The Overland Monthly was a monthly literary and cultural magazine, based in California, United States. It was founded in 1868 and published between the second half of the 19th century and the first half of the 20th century.

History

The Overland Monthly was founded in 1868 by Anton Roman, a Bavarian-born bookseller who moved to California during the Gold Rush. He had recently published the poems of Charles Warren Stoddard and a collection of verse by California writers called Outcroppings. The magazine's first issue was published in July 1868, edited by Bret Harte in San Francisco, and continued until late 1875. Roman, who hoped his magazine would "help the material development of this Coast", was originally concerned that Harte would "lean too much toward the purely literary". Harte, in turn, was skeptical at first that there would be enough quality content provided from local authors. The first issue included contributions from the "Golden State Trinity": Harte, Stoddard, and Ina Coolbrith.

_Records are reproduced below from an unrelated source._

/-- Masking a word masks its two fields. -/
theorem and_commandWord_eq_iff (mo po : BitVec 8) (m p : BitVec 32) (w : CmdWord) :
    w &&& commandWord mo m = commandWord po p ↔ opcodeOf w &&& mo = po ∧ operandOf w &&& m = p := by
  rw [← OpRow.selects_commandWord m p mo po (opcodeOf w) "" (operandOf w), commandWord_of_fields]
  exact beq_iff_eq.symm

/-! ### The words of each command -/

/-- The words of an opcode and a `k`-bit operand. -/
theorem exists_commandWord_setWidth_iff {k : Nat} (op : BitVec 8) (w : CmdWord) :
    (∃ y : BitVec k, commandWord op (y.setWidth 32) = w) ↔ opcodeOf w = op ∧ (operandOf w).toNat < 2 ^ k := by
  simp only [commandWord_eq_iff, exists_and_left, ← exists_setWidth_eq_iff, eq_comm (a := operandOf w)]

theorem exists_encode_enc_iff (w : CmdWord) :
    (∃ x, encode (.enc x) = w) ↔ opcodeOf w = 0x01#8 ∧ (operandOf w).toNat < 2 ^ 16 :=
  exists_commandWord_setWidth_iff 0x01#8 w

theorem exists_encode_dec_iff (w : CmdWord) :
    (∃ c, encode (.dec c) = w) ↔ opcodeOf w = 0x02#8 ∧ (operandOf w).toNat < 2 ^ 8 :=
  exists_commandWord_setWidth_iff 0x02#8 w

/-- Every bit stands for a kind. -/
theorem exists_kind_bit_iff {p : BitVec 1 → Prop} : (∃ k : Kind, p k.bit) ↔ ∃ b, p b := by
  refine ⟨fun ⟨k, hk⟩ => ⟨k.bit, hk⟩, fun ⟨b, hb⟩ => ?_⟩
  rcases BitVec.eq_zero_or_eq_one b with rfl | rfl
  · exact ⟨.pcm, hb⟩
  · exact ⟨.mulaw, hb⟩

theorem exists_encode_hdrBuild_iff (w : CmdWord) :
    (∃ k, encode (.hdrBuild k) = w) ↔ opcodeOf w = 0x03#8 ∧ (operandOf w).toNat < 2 ^ 1 :=
  (exists_kind_bit_iff (p := fun b => commandWord 0x03#8 (b.setWidth 32) = w)).trans
    (exists_commandWord_setWidth_iff 0x03#8 w)

theorem exists_encode_hdrPatch_iff (w : CmdWord) : (∃ n, encode (.hdrPatch n) = w) ↔ opcodeOf w = 0x04#8 := by
  simp only [encode, commandWord_eq_iff, exists_and_left, exists_eq', and_true]

/-! ### Decoding an encoded command -/

/-- A `k`-bit operand leaves the bits from `k` up zero. -/
theorem extractLsb'_setWidth_eq_zero {k m w : Nat} (hw : k + m = w) (y : BitVec k) :
    (y.setWidth w).extractLsb' k m = 0#m :=
  (extractLsb'_eq_zero_iff hw _).mpr ((exists_setWidth_eq_iff _).mp ⟨y, rfl⟩)

/-- The low `k` bits of a `k`-bit operand are the operand. -/
theorem extractLsb'_zero_setWidth {k w : Nat} (hw : k ≤ w) (y : BitVec k) : (y.setWidth w).extractLsb' 0 k = y := by
  rw [BitVec.extractLsb'_setWidth_of_le (by omega), BitVec.extractLsb'_eq_self]

theorem decodeEnc_setWidth (x : Sample) : decodeEnc (x.setWidth 32) = .ok (.enc x) := by
  rw [decodeEnc, if_pos (extractLsb'_setWidth_eq_zero rfl x), extractLsb'_zero_setWidth (by decide)]

theorem decodeDec_setWidth (c : Code) : decodeDec (c.setWidth 32) = .ok (.dec c) := by
  rw [decodeDec, if_pos (extractLsb'_setWidth_eq_zero rfl c), extractLsb'_zero_setWidth (by decide)]

theorem kindOfBit_bit (k : Kind) : kindOfBit ((k.bit.setWidth 32).getLsbD 0) = k := by
  cases k <;> rfl

theorem decodeHdrBuild_setWidth (k : Kind) : decodeHdrBuild (k.bit.setWidth 32) = .ok (.hdrBuild k) := by
  rw [decodeHdrBuild, if_pos (extractLsb'_setWidth_eq_zero rfl k.bit), kindOfBit_bit]

/-- Settles O2: the opcode field picks the command's own decoder, which finds the reserved bits zero and reads the operand
back. -/
theorem decodeOfEncode : Obligations.DecodeOfEncode := by
  intro i
  cases i with
  | enc x => simpa [decode, encode] using decodeEnc_setWidth x
  | dec c => simpa [decode, encode] using decodeDec_setWidth c
  | hdrBuild k => simpa [decode, encode] using decodeHdrBuild_setWidth k
  | hdrPatch n => simp [decode, encode, decodeHdrPatch]
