-- ==== Sys2Proof/Config.lean ====
section
/-! DEFINITION. The names of the register port (20_memory.md R81), the constants the source fixes
(00_scope.md R10), the parameters of an instance (R8), and the free values. A free value is an `opaque`
constant: it has no body, so a claim about it holds for every value. -/

namespace Sys2Proof.Machine

/-- The 14 interrupt bits, in the order of R110. -/
inductive IntrBit
  | rxUnder | rxOver | rxFull | txOver | txEmpty | rdReq | txAbrt | rxDone | activity
  | stopDet | startDet | genCall | restartDet | mstOnHold
  deriving DecidableEq, Repr

/-- The registers of the port, by name (R81). -/
inductive Reg
  | con | tar | sar | txTl | rxTl | ssHcnt | ssLcnt | fsHcnt | fsLcnt | hsHcnt | hsLcnt | sdaHold
  | rawIntrStat | intrStat | intrMask | enable | enableStatus | txflr | rxflr | dataCmd | txAbrtSource
  /-- The dedicated clear register of an interrupt bit, reached only through `Ack` (R84). -/
  | clr (b : IntrBit)
  /-- The generic aggregate clear, never accessed (R84). -/
  | clrIntr
  deriving DecidableEq, Repr

/-- The error kinds a transfer abort can have (R302). -/
inductive AbortKind
  | bus | arbitrationLoss | nackAddress | nackData | nackUnknown
  deriving DecidableEq, Repr, Inhabited

/-- Bit positions of the enable-status bits other than ACTIVITY, which is bit 0 (R114). -/
structure EnableStatusLayout where
  tfe : Fin 32
  rfne : Fin 32
  mstActivity : Fin 32
  slvActivity : Fin 32
  deriving DecidableEq, Repr

/-- The parameter RX_OUTSTANDING_UPDATE (R38). -/
inductive RxOutstandingUpdate
  | unchanged | incOnPartial
  deriving DecidableEq, Repr

/-- The parameter ABORT_ERROR (R302), as plain data: the spec's default mapping, or another one, which is
an uninterpreted function (`Config.abortErrorOther`). -/
inductive AbortErrorChoice
  | specDefault
  | other (k : Nat)
  deriving DecidableEq, Repr

/-- The parameters of one instance (R8); no step writes them. -/
structure Params where
  /-- TX_FIFO_DEPTH, a natural number of at least 1 (R36). -/
  txFifoDepth : Nat
  /-- RX_FIFO_DEPTH, a natural number of at least 1 (R36). -/
  rxFifoDepth : Nat
  stdFreqHz : Word
  highFreqHz : Word
  enableStatusLayout : EnableStatusLayout
  abrtSourceMask : Word
  abortError : AbortErrorChoice
  rxOutstandingUpdate : RxOutstandingUpdate
  deriving DecidableEq, Repr

end Sys2Proof.Machine

namespace Sys2Proof.Config

open Sys2Proof.Machine

/-! ## Constants of the source (R10, R183) -/

/-- The poll interval in microseconds. -/
def pollInterval : Nat := 10
/-- The delay count at which a poll's budget of 100 microseconds is certainly exhausted (R183). -/
def pollExhausted : Nat := 11
/-- The disable retry count. -/
def disableTries : Nat := 100
/-- The disable retry sleep in microseconds. -/
def disableSleep : Nat := 25
/-- The block-transfer maximum length. -/
def blockMax : Nat := 32

/-! ## Free values -/

/-- The raw value the controller answers to a read that State's answer list does not give: a draw (R82,
log entry 3). The argument counts the draws, so every draw is fresh. -/
opaque freeRead : Nat → Word

/-- The time source's answer to `Expired(k)`, k at most 10, that State's answer list does not give: a
draw (R183, log entry 4). -/
opaque freeExpired : Nat → Bool

/-- An initial byte of a read buffer that the host has not supplied (R117, log entry 6). -/
opaque freeByte : Nat → Byte

/-- The transmit threshold written where half the transmit depth does not fit 32 bits: the spec states
no value (log entry 12). -/
opaque wideThreshold : Nat → Word

/-- An ABORT_ERROR function other than the default (R302, log entry 13). -/
opaque abortErrorOther : Nat → Word → AbortKind

/-- The transmit FIFO depth of the instance, less 1: OPEN, a natural number of at least 1 (R8, log entry 5). -/
opaque txFifoDepthLessOne : Nat

/-- The receive FIFO depth of the instance, less 1: OPEN, a natural number of at least 1 (R8, log entry 5). -/
opaque rxFifoDepthLessOne : Nat

/-- REG_OFFSET (R90): OPEN, and no rule depends on it (log entry 21). -/
opaque regOffset : Reg → Word

/-! ## The parameters an instance is created with (R8) -/

/-- The default ENABLE_STATUS_LAYOUT (R114). -/
def enableStatusLayout : EnableStatusLayout := { tfe := 2, rfne := 3, mstActivity := 5, slvActivity := 6 }

/-- The parameters at instance creation: the depths are the open ones, the others the values and defaults
of R8 (log entry 5). -/
def params : Params :=
  { txFifoDepth := txFifoDepthLessOne + 1
    rxFifoDepth := rxFifoDepthLessOne + 1
    stdFreqHz := 100000
    highFreqHz := 3400000
    enableStatusLayout := enableStatusLayout
    abrtSourceMask := 0x0000FFFF
    abortError := .specDefault
    rxOutstandingUpdate := .incOnPartial }

end Sys2Proof.Config
end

Despite the positive response from critics and the magazine's profitability, publisher Anton Roman sold the Overland Monthly in June 1869 for $7,500 to John Carmany. Harte immediately offered the new owner a list of demands, including a raise to $200 a month and a guarantee of his complete editorial control of each issue. Carmany agreed to his terms, and Harte was able to leave his job at the San Francisco Mint to devote his full attention to the Overland Monthly. The publication continued to thrive in this period; Mark Twain reported that he had "heard it handsomely praised by some of the most ponderous of America's literary chiefs."

In the September 1870 issue, Harte published what became his most well-known work, "Plain Language from Truthful James", later known as "The Heathen Chinee". That year, with his popularity soaring, Harte considered a professorship at the University of California, Berkeley or an offer to purchase the Overland Monthly, but declined both. Instead, he left California and traveled east to seek broader literary fame.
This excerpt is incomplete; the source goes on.